The more extreme example is of American Sikhs in the immediate aftermath of the September 2001 terrorist attacks, when some fell prey to violent and occasionally fatal “payback” for “looking like Muslims” with their flowing beards and turbans — a caricature perpetuated by the local media.
Lastly, Danish politicians assert the burka ban is critical for deeper cultural assimilation so these women are no longer beholden to the pockets of oppressive patriarchy in progressive European states like Denmark.
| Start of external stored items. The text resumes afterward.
-- ==== Sys2Proof/Tests/Slice0.lean ====
section
/-! SUPPORT. Tests: the checks of WellFormed, the decoding of every row by a word written from the opcode table, single
steps whose expected results are the vectors of 95_test_vectors.md (named V<n>) or the tables of the spec, and for every
statement with hypotheses a witness that meets them. -/

namespace Sys2Proof.Tests.Slice0

open Sys2Proof Sys2Proof.Machine

/-! ### The test instance (95_test_vectors.md, conventions) -/

/-- The default parameters of the spec's vectors. -/
def cfg : Config where
  capacity := 1048576
  crcEnforce := true
  ocrValue := 0x00FF8000
  readR1Prefix := true
  illegalR1 := 0x04
  cmd0InSpiAcmd := .reset
  multiBlockMode := .single
  csInit := false
  initialImage := []

/-- A selected engine in a phase, everything else as created. -/
def ready (p : Phase) : State := { State.create cfg with phase := p, csSel := true }

/-- The decoder's context in a phase, for the first write-CRC byte. -/
def ctx (p : Phase) : DecodeCtx := ⟨p, 0, .reset⟩

/-- Something of the next state, none after a fault or a refusal. -/
def got {α : Type} (o : Host.Outcome State Fault Refusal) (f : State → α) : Option α :=
  match o with
  | .next t => some (f t)
  | .fault _ => none
  | .refused _ => none

/-- The phase, the phase to return to and the bytes queued. -/
def response (t : State) : Phase × Phase × List Byte := (t.phase, t.afterSend, State.pending t)

/-- A frame's fields as an SD host sends them: framing bits 01. -/
def fields (arg : BitVec 32) (crc : Byte) : FrameFields := ⟨1, arg, crc⟩

/-! ### WellFormed refuses -/

theorem test_wf_illegalBoot_not_zero : (Instr.illegalBoot 0 (fields 0 0)).wellFormed .reset = false := by decide

theorem test_wf_illegalBoot_sendable : (Instr.illegalBoot 63 ⟨3, 0, 0⟩).wellFormed .reset = false := by decide

theorem test_wf_illegalSpi_not_zero : (Instr.illegalSpi 0 (fields 0 0)).wellFormed .reset = false := by decide

theorem test_wf_illegalSpi_not_55 : (Instr.illegalSpi 55 (fields 0 0)).wellFormed .reset = false := by decide

theorem test_wf_illegalSpi_sendable : (Instr.illegalSpi 63 ⟨3, 0, 0⟩).wellFormed .reset = false := by decide

theorem test_wf_illegalSpiAcmd_not_41 : (Instr.illegalSpiAcmd 41 (fields 0 0)).wellFormed .illegal = false := by decide

theorem test_wf_illegalSpiAcmd_not_zero_if_reset :
    (Instr.illegalSpiAcmd 0 (fields 0 0)).wellFormed .reset = false ∧
      (Instr.illegalSpiAcmd 0 (fields 0 0)).wellFormed .illegal = true := by decide

theorem test_wf_illegalSpiAcmd_sendable : (Instr.illegalSpiAcmd 63 ⟨3, 0, 0⟩).wellFormed .reset = false := by decide

theorem test_wf_illegalIdleAcmd_not_zero : (Instr.illegalIdleAcmd 0 (fields 0 0)).wellFormed .reset = false := by decide

theorem test_wf_illegalIdleAcmd_sendable : (Instr.illegalIdleAcmd 63 ⟨3, 0, 0⟩).wellFormed .reset = false := by decide

theorem test_wf_illegalIdle_not_legal :
    ∀ idx ∈ ([0, 13, 17, 18, 24, 25, 55, 58] : List (BitVec 6)),
      (Instr.illegalIdle idx (fields 0 0)).wellFormed .reset = false := by decide

theorem test_wf_illegalIdle_sendable : (Instr.illegalIdle 63 ⟨3, 0, 0⟩).wellFormed .reset = false := by decide

theorem test_wf_discardedByte_not_token : (Instr.discardedByte 0xFE).wellFormed .reset = false := by decide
Unfortunately, this policy will likely backfire in a way that self-fulfilling prophecies often do.
A sustained state narrative that paints conservative Muslim women as social pariahs will likewise reinforce in them a feeling of helplessness and the status of unwelcome outsiders in Europe. As a result, they will retreat from society after facing the scorn of neighbours and strangers alike.
To summarise, while the Denmark burka ban will accomplish little for gender equality, it will surely push an already beleaguered minority further into the fringes of society. And, a state that willfully puts citizens in harm’s way has no right to call itself a democracy.
Johnson and other European politicians may shout their throats hoarse over how the ban will emancipate Muslim women in Europe, but it won’t.